Zuckerberg began with the proclamation that we are entering a “golden age of video,” predicting that video content will dominate what we see and share on Facebook in the next few years. He then hinted at what makes Facebook Live different from Periscope, Snapchat, or the many other live-streaming options that have come before: reach.
“If you’re a public figure, the audience is unprecedented,” Zuckerberg told BuzzFeed. “If you’re Jimmy Fallon and want to go live, it’s not really worth your time unless you can reach an audience that’s similar to what you can reach on TV.”
Since launching in August 2015, Facebook Live had a unique advantage over other Facebook posts. When anyone you follow—celebrity, brand, friend, or media company—started a stream, you’d automatically receive a notification, whether you wanted it or not.
The system led to massive engagement. When BuzzFeed posted a video of two people putting rubber bands around a watermelon until it exploded, the clip had more than 800,000 concurrent viewers at its peak, reached more than 10 million in five days, and ended up with 320,000 comments. Big numbers! Everyone was impressed. MarketingLand proclaimed that “BuzzFeed’s exploding watermelon video proves Facebook Live is no joke.”
But what if users could opt out of the annoyance of automatic notifications anytime someone in their network posted a live stream? Last week, Facebook started rolling out that very option, according to Digiday. Undoubtedly, many will take advantage.
For a short time, publishers had maximum reach. Then, suddenly, the reach gets curtailed. This story sounds familiar.
In the early 2010s, Facebook was an organic reach goldmine for brands. In 2012, organic reach began to plateau at 16 percent.
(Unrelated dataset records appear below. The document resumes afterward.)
-- ==== Sys2Proof/Decode.lean ====
section
/-!
DEFINITION. Decoding, total on any bytes and rejecting by name (05:R136 to R158), and the encoder beside it.
The three streams have their own word sizes: 4 bytes scalar, 12 bytes lane, 8 bytes matrix, all little-endian (05:R136).
-/
namespace Sys2Proof

/-- Why a word is not an instruction (05:R158, 16:R377). -/
inductive Reject where
  /-- Fewer bytes than the stream's word size. -/
  | truncated
  /-- The all-zero scalar word. -/
  | zeroScalar
  /-- Major opcode 0x00 with other bits set, or an unassigned major opcode (05:R152). -/
  | scalarOpcode
  /-- An unassigned function under 0x01 or 0x02 (05:R153). -/
  | scalarFunction
  /-- A `FENCE` with kind 00 or with scope code 6 or 7 (05:R153). -/
  | fenceForm
  /-- An SX word of engine 1 or with an unassigned function (05:R156). -/
  | sxFunction
  /-- An unassigned lane opcode (05:R155). -/
  | laneOpcode
  /-- An unassigned matrix opcode (05:R157). -/
  | matrixOpcode
  deriving DecidableEq, Repr

/-- The three instruction streams (05:R136). -/
inductive Stream where
  | scalar | lane | matrix
  deriving DecidableEq, Repr

/-! ## Bits and bytes -/

/-- Bits [hi:lo] of `x`, as a number (00:R5). -/
def fld (x : BitVec n) (hi lo : Nat) : Nat := (x.toNat >>> lo) % 2 ^ (hi + 1 - lo)

/-- Bit n of `x` (00:R5). -/
def bitOf (x : BitVec n) (i : Nat) : Bool := x.getLsbD i

/-- `n` bytes of a number, least significant first (00:R8). -/
def leBytes : Nat → Nat → List Byte
  | 0, _ => []
  | n + 1, x => BitVec.ofNat 8 x :: leBytes n (x / 256)

/-- The number whose bytes, least significant first, are given (00:R8). -/
def leNat : List Byte → Nat
  | [] => 0
  | b :: r => b.toNat + 256 * leNat r

/-- `x` read as a two's-complement number of `w` bits (04:R112). -/
def asInt (w x : Nat) : Int := if 2 ^ (w - 1) ≤ x % 2 ^ w then (x % 2 ^ w : Nat) - (2 ^ w : Nat) else (x % 2 ^ w : Nat)

/-- The value of an integer modulo 2^w (04:R113). -/
def ofIntMod (w : Nat) (x : Int) : Nat := (x % ((2 ^ w : Nat) : Int)).toNat

/-! ## Formats -/

/-- The fields of an SR word (05:R137). -/
def SR.read (w : BitVec 32) : SR := ⟨w.extractLsb' 21 5, w.extractLsb' 16 5, w.extractLsb' 11 5⟩
/-- The fields of an LREAD word (06:R180). -/
def SRK.read (w : BitVec 32) : SRK := ⟨w.extractLsb' 21 5, w.extractLsb' 16 5, w.extractLsb' 11 5, w.extractLsb' 0 6⟩
/-- The fields of an SI word (05:R137). -/
def SI.read (w : BitVec 32) : SI := ⟨w.extractLsb' 21 5, w.extractLsb' 16 5, w.extractLsb' 0 16⟩
/-- The fields of an SB word (05:R137). -/
def SB.read (w : BitVec 32) : SB := ⟨w.extractLsb' 21 5, w.extractLsb' 16 5, w.extractLsb' 0 16⟩
/-- The field of an SJ or SL word (05:R137). -/
def SJ.read (w : BitVec 32) : SJ := ⟨w.extractLsb' 0 26⟩
/-- The fields of an SX word (05:R137). -/
def SX.read (w : BitVec 32) : SX := ⟨w.extractLsb' 21 5, w.extractLsb' 16 5, w.extractLsb' 11 5, w.getLsbD 10⟩

/-- The fields of a lane word below its opcode (05:R140). -/
def LaneF.read (w : BitVec 96) : LaneF where
  vd  := w.extractLsb' 80 6
  va  := w.extractLsb' 74 6
  vb  := w.extractLsb' 68 6
  vc  := w.extractLsb' 62 6
  msk := w.extractLsb' 59 3
  ty  := w.extractLsb' 55 4
  la  := w.extractLsb' 51 4
  b   := w.getLsbD 50
  e   := w.getLsbD 49
  rm  := w.extractLsb' 47 2
  sat := w.getLsbD 46
  src := w.extractLsb' 44 2
  mod := w.extractLsb' 40 4
  sub := w.extractLsb' 32 8
  imm := w.extractLsb' 0 32

/-- The fields of a matrix word below its opcode (05:R145). -/
def MtxF.read (w : BitVec 64) : MtxF where
  acc := w.extractLsb' 53 3
  ar  := w.extractLsb' 49 4
  br  := w.extractLsb' 45 4
  xr  := w.extractLsb' 41 4
  ta  := w.extractLsb' 37 4
  tb  := w.extractLsb' 33 4
  bsa := w.extractLsb' 31 2
  bsb := w.extractLsb' 29 2
  bar := w.extractLsb' 25 4
  k   := w.extractLsb' 13 12
  flg := w.extractLsb' 0 13

/-! ## Decoders -/

/-- The integer functions under major opcode 0x01 (05:R153). -/
def decodeInt (f : SR) : Nat → Option Instr
  | 0x000 => some (.add f)
  | 0x001 => some (.sub f)
  | 0x002 => some (.mul f)
  | 0x003 => some (.mulh f)
  | 0x004 => some (.mulhu f)
  | 0x005 => some (.div f)
  | 0x006 => some (.divu f)
  | 0x007 => some (.rem f)
  | 0x008 => some (.remu f)
  | 0x009 => some (.and f)
  | 0x00A => some (.or f)
  | 0x00B => some (.xor f)
  | 0x00C => some (.shl f)
  | 0x00D => some (.shr f)
  | 0x00E => some (.sra f)
  | 0x00F => some (.slt f)
  | 0x010 => some (.sltu f)
  | 0x011 => some (.min f)
  | 0x012 => some (.max f)
  | 0x013 => some (.minu f)
  | 0x014 => some (.maxu f)
  | _ => none

/-- Is the scope and kind of a `FENCE` assigned (05:R153)? The kind is sb[1:0], the scope code sb[4:2]. -/
def fenceAssigned (b : BitVec 5) : Bool := b.extractLsb' 0 2 != 0 && (b.extractLsb' 2 3).toNat < 6

/-- The control functions under major opcode 0x02 (05:R153), but for `LREAD`. -/
def decodeCtl (f : SR) : Nat → Except Reject Instr
  | 0x000 => .ok (.jr f)
  | 0x001 => .ok (.jalr f)
  | 0x002 => .ok (.msum f)
  | 0x003 => .ok (.rdsp f)
  | 0x004 => .ok (.wrsp f)
  | 0x005 => if fenceAssigned f.b then .ok (.fence f) else .error .fenceForm
  | 0x006 => .ok (.tfence f)
  | 0x007 => .ok (.yield f)
  | 0x008 => .ok (.texit f)
  | 0x009 => .ok (.syscall f)
  | 0x00A => .ok (.sret f)
  | 0x00B => .ok (.brset f)
  | 0x00C => .ok (.barArrive f)
  | 0x00D => .ok (.barWait f)
  | 0x00E => .ok (.barSync f)
  | _ => .error .scalarFunction

/-- The engine commands of an SX word, by engine x 128 + function (05:R156). -/
def decodeSx (f : SX) : Nat → Option Instr
  | 0x000 => some (.ceLen f)
  | 0x001 => some (.ceStride f)
  | 0x002 => some (.ceCopy f)
  | 0x003 => some (.ceFill f)
  | 0x004 => some (.ceCb f)
  | 0x005 => some (.ceFut f)
  | 0x006 => some (.ceQjoin f)
  | 0x007 => some (.ceStat f)
  | 0x100 => some (.twDim f)
  | 0x101 => some (.twStart f)
  | 0x102 => some (.twNext f)
  | 0x103 => some (.twDone f)
  | 0x180 => some (.tkSpawn f)
  | 0x181 => some (.tkCast f)
  | 0x182 => some (.scInit f)
  | 0x183 => some (.scDec f)
  | 0x188 => some (.futAwait f)
  | 0x189 => some (.futResolve f)
  | 0x18A => some (.futFail f)
  | 0x18B => some (.futRead f)
  | 0x190 => some (.qjInit f)
  | 0x191 => some (.qjArrive f)
  | 0x192 => some (.qjStat f)
  | 0x200 => some (.arNew f)
  | 0x201 => some (.arAlloc f)
  | 0x202 => some (.arSeal f)
  | 0x203 => some (.arDrop f)
  | 0x204 => some (.arWait f)
  | 0x205 => some (.arInfo f)
  | 0x208 => some (.tileDecl f)
  | 0x209 => some (.tileFree f)
  | 0x280 => some (.hyFork f)
  | 0x281 => some (.hyResolve f)
  | 0x282 => some (.hyEnter f)
  | 0x283 => some (.hyInfo f)
  | 0x300 => some (.qCreate f)
  | 0x301 => some (.qDestroy f)
  | 0x302 => some (.qConf f)
  | 0x303 => some (.qResv f)
  | 0x304 => some (.qStat f)
  | 0x308 => some (.ctxNew f)
  | 0x309 => some (.ctxKill f)
  | 0x30A => some (.ctxReclaim f)
  | 0x310 => some (.pgMap f)
  | 0x311 => some (.pgUnmap f)
  | 0x318 => some (.pwBudget f)
  | 0x319 => some (.pwGrant f)
  | 0x380 => some (.sysId f)
  | 0x381 => some (.sysIsland f)
  | 0x382 => some (.sysAttest f)
  | 0x383 => some (.sysPeer f)
  | _ => none
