-- ==== Sys2Proof/Machine/Operands.lean ====
section
/-!
DEFINITION. Operand forms of the lane words: sub-elements (00:R8), stepped registers (05:R148), source B (05:R142), the
effective mask (02:R41).
-/
namespace Sys2Proof.Machine

/-! ## Sub-elements (00:R8) -/

/-- Sub-element k of width w. -/
def sub (x : W64) (w k : Nat) : Nat := x.toNat / 2 ^ (k * w) % 2 ^ w

/-- A register from its sub-elements of width w, sub-element 0 first. -/
def ofSubs (w : Nat) : List Nat → Nat
  | [] => 0
  | x :: r => x % 2 ^ w + 2 ^ w * ofSubs w r

/-- `x` in every sub-element of width w. -/
def replicate64 (w x : Nat) : W64 := BitVec.ofNat 64 (ofSubs w (List.replicate (64 / w) x))

/-- The sign-extended immediate. -/
def immS (f : LaneF) : W64 := f.imm.signExtend 64

/-! ## The lane word that moves -/

/-- What a lane word works on: the team, its run, the fields as stepped by a repeat, the word's index. -/
structure LaneEnv where
  s   : State
  t   : Nat
  tm  : Team
  rb  : RunBlock
  f   : LaneF
  vd  : Nat
  va  : Nat
  vb  : Nat
  vc  : Nat
  idx : Nat
  eff : Mask
  deriving DecidableEq, Repr

/-- TY as a number. -/
def LaneEnv.ty (e : LaneEnv) : Nat := e.f.ty.toNat
/-- SRC as a number. -/
def LaneEnv.src (e : LaneEnv) : Nat := e.f.src.toNat
/-- MOD as a number. -/
def LaneEnv.mod (e : LaneEnv) : Nat := e.f.mod.toNat
/-- RM as a number. -/
def LaneEnv.rm (e : LaneEnv) : Nat := e.f.rm.toNat
/-- SSEL (05:R140). -/
def LaneEnv.ssel (e : LaneEnv) : Nat := e.f.sub.toNat / 16
/-- DSEL (05:R140). -/
def LaneEnv.dsel (e : LaneEnv) : Nat := e.f.sub.toNat % 16
/-- `.chk` (07:R200). -/
def LaneEnv.chk (e : LaneEnv) : Bool := e.f.mod.getLsbD 3

/-- The repeat index of the word, and its steps (05:R148). -/
def RunBlock.stepAt (rb : RunBlock) : RepState := rb.rep.getD ⟨0, 1, 0, 0, 0, 0⟩

/-- The effective mask of a word (02:R41; 07:R195). -/
def Team.effMask (tm : Team) (f : LaneF) : Mask := tm.mreg f.msk.toNat &&& tm.topMask &&& tm.exist

/-- Sub-element of width `g` in which a part lies. -/
def PartWrite.granule (w : PartWrite) (g : Nat) : Nat × Nat × Nat := (w.reg, w.lane, w.lo / g)

/-- Every bit of the sub-element of width `g` in which a part lies is still to be written by these parts. -/
def wholeGranule (g : Nat) (ws : List PartWrite) (w : PartWrite) : Bool :=
  (ws.filter fun x => x.granule g = w.granule g).foldl (fun a x => a + x.width) 0 = g

/-- The parts of a sub-element of width `g`, all of it, as one part. -/
def joinParts (g : Nat) (ws : List PartWrite) (w : PartWrite) : PartWrite :=
  ⟨w.reg, w.lane, w.lo, g, (ws.filter fun x => x.granule g = w.granule g).foldl
    (fun v x => v ||| ((x.val &&& BitVec.ofNat 64 (2 ^ x.width - 1)) <<< (x.lo - w.lo))) 0⟩

/-- Before a word uses registers in sub-elements of width `g`: of results that narrower parts bring, one that has been written in part is
written whole, so that the word finds the old or the new value; in a register that the word writes the others stay together, so that one of
the two writers remains (05:R151). -/
def Team.settle (tm : Team) (g dst : Nat) (regs : List Nat) : Team :=
  if tm.pending.isEmpty then tm else
  tm.pending.foldl (fun (tm : Team) p =>
    let narrow := p.writes.filter fun w => (w.reg = dst || regs.contains w.reg) && w.width < g
    let now := narrow.filter fun w => !wholeGranule g narrow w
    let rest := (p.writes.filter fun w => !now.contains w).filterMap fun w =>
      if w.reg = dst && w.width < g then (if w.lo % g = 0 then some (joinParts g narrow w) else none) else some w
    { tm.putParts now with pending := tm.pending ++ [{ p with writes := rest }] }) { tm with pending := [] }

/-- The environment of a word of a team's run. VB is stepped when SRC is 00 or 11 (05:R148). -/
def laneEnv (s : State) (t : Nat) (tm : Team) (rb : RunBlock) (f : LaneF) : LaneEnv :=
  let r := rb.stepAt
  let src := f.src.toNat
  let vd := f.vd.toNat + r.i * r.sd
  let va := f.va.toNat + r.i * r.sa
  let vb := f.vb.toNat + (if src = 0 ∨ src = 3 then r.i * r.sb else 0)
  let vc := f.vc.toNat + r.i * r.sc
  { s := s, t := t, tm := tm.settle (tyWidth f.ty.toNat) vd [va, vb, vc], rb := rb, f := f,
    vd := vd, va := va, vb := vb, vc := vc, idx := rb.pos.toNat, eff := tm.effMask f }

/-- The active lanes, in ascending order (02:R41). -/
def LaneEnv.active (e : LaneEnv) : List Nat := (List.range e.tm.lanes).filter fun l => e.eff.getLsbD l

/-- The rows that the word does not skip (02:R42). -/
def LaneEnv.rows (e : LaneEnv) : Nat :=
  ((List.range ((e.tm.lanes + 31) / 32)).filter fun r => e.eff.extractLsb' (32 * r) 32 ≠ 0).length

/-- Lane register `r` of lane `l`; a lane that does not exist reads 0 (07:R226). -/
def LaneEnv.v (e : LaneEnv) (r l : Nat) : W64 := if l < e.tm.lanes then e.tm.lreg l r else 0

/-- Broadcast register `n` of the block's bank (02:R38). -/
def LaneEnv.bank (e : LaneEnv) (n : Nat) : W64 := NMap.get e.rb.blk.bank 0 n

/-- The immediate as one sub-element of type `ty` (05:R142). -/
def immOf (ty : Nat) (f : LaneF) : Nat :=
  if ty = 7 then f.imm.toNat
  else if tyWidth ty = 64 then (immS f).toNat
  else f.imm.toNat % 2 ^ tyWidth ty

/-- Source B of lane `l`, sub-element `k`, at type `ty` (05:R142). -/
def LaneEnv.bop (e : LaneEnv) (ty l k : Nat) : Nat :=
  let w := tyWidth ty
  match e.src with
  | 0 => sub (e.v e.vb l) w k
  | 1 => (e.bank (e.f.vb.toNat % 16)).toNat % 2 ^ w
  | 2 => immOf ty e.f
  | _ => sub (e.v e.vb l) w e.ssel

/-- Source B of a cross-lane word: with SRC = 11 the lane is IMM[9:0] (07:R226). -/
def LaneEnv.bopX (e : LaneEnv) (ty l k : Nat) : Nat :=
  if e.src = 3 then sub (e.v e.vb (e.f.imm.toNat % 1024)) (tyWidth ty) e.ssel else e.bop ty l k

/-- Source B as one 64-bit value (05:R142 for B64; 08:R232). -/
def LaneEnv.b64 (e : LaneEnv) (l : Nat) : W64 :=
  match e.src with
  | 1 => e.bank (e.f.vb.toNat % 16)
  | 2 => immS e.f
  | _ => e.v e.vb l

/-! ## What a lane word does -/

/-- The effects of a lane word on the registers of its team. -/
structure LaneFx where
  /-- Parts of lane registers. -/
  writes : List PartWrite
  /-- Mask registers. -/
  masks  : List (Nat × Mask)
  /-- The mask stack, when the word changes it. -/
  stack  : Option (List Mask)
  /-- Random states, by lane. -/
  rnd    : List (Nat × W64)
  sticky : BitVec 3
  /-- Some of its results come as responses of home slices (03:R108). -/
  resp   : Bool
  deriving DecidableEq, Repr

/-- No effect. -/
def LaneFx.none : LaneFx := ⟨[], [], Option.none, [], 0, false⟩

/-- A whole register of a lane. -/
def wholeWrite (r l : Nat) (x : W64) : PartWrite := ⟨r, l, 0, 64, x⟩

/-- Writes only. -/
def LaneFx.ofWrites (ws : List PartWrite) : LaneFx := { LaneFx.none with writes := ws }

/-- The sub-elements k < n of a lane's result, with the OV of any of them. -/
def packRes (w : Nat) (rs : List Res) : Nat × Bool := (ofSubs w (rs.map (·.bits)), rs.any (·.ov))

/-- An element-wise word (07:R194): `op` gives sub-element k of lane l; OV counts under `.chk` (07:R200). -/
def LaneEnv.elementwise (e : LaneEnv) (ty : Nat) (chk : Bool) (op : Nat → Nat → Res) : LaneFx :=
  let rs := e.active.map fun l => (l, packRes (tyWidth ty) ((List.range (tyCount ty)).map fun k => op l k))
  { LaneFx.none with
    writes := rs.map fun r => wholeWrite e.vd r.1 (BitVec.ofNat 64 r.2.1),
    sticky := if chk && rs.any (fun r => r.2.2) then stickyOV else 0 }

/-- Sub-element k of source A of lane l. -/
def LaneEnv.a (e : LaneEnv) (ty l k : Nat) : Nat := sub (e.v e.va l) (tyWidth ty) k
/-- Sub-element k of source C of lane l. -/
def LaneEnv.c (e : LaneEnv) (ty l k : Nat) : Nat := sub (e.v e.vc l) (tyWidth ty) k
/-- Sub-element k of the destination of lane l, where it is read. -/
def LaneEnv.d (e : LaneEnv) (ty l k : Nat) : Nat := sub (e.v e.vd l) (tyWidth ty) k

end Sys2Proof.Machine
end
A 2015 study put average organic reach at 2.6 percent. Now, it’s almost entirely pay-to-play.
A similar pattern emerged with Zynga, the gaming company that built a hugely successful business on Facebook only to see its reach squashed with a simple notification change.
And though there’s no hard evidence, traffic to external referral links for clips from YouTube and other video platforms seemed to drop off as soon as Facebook introduced its own native video player.
The message is clear: Brands and publishers can get their content in front of huge audiences, but only if they play by Facebook’s rules first.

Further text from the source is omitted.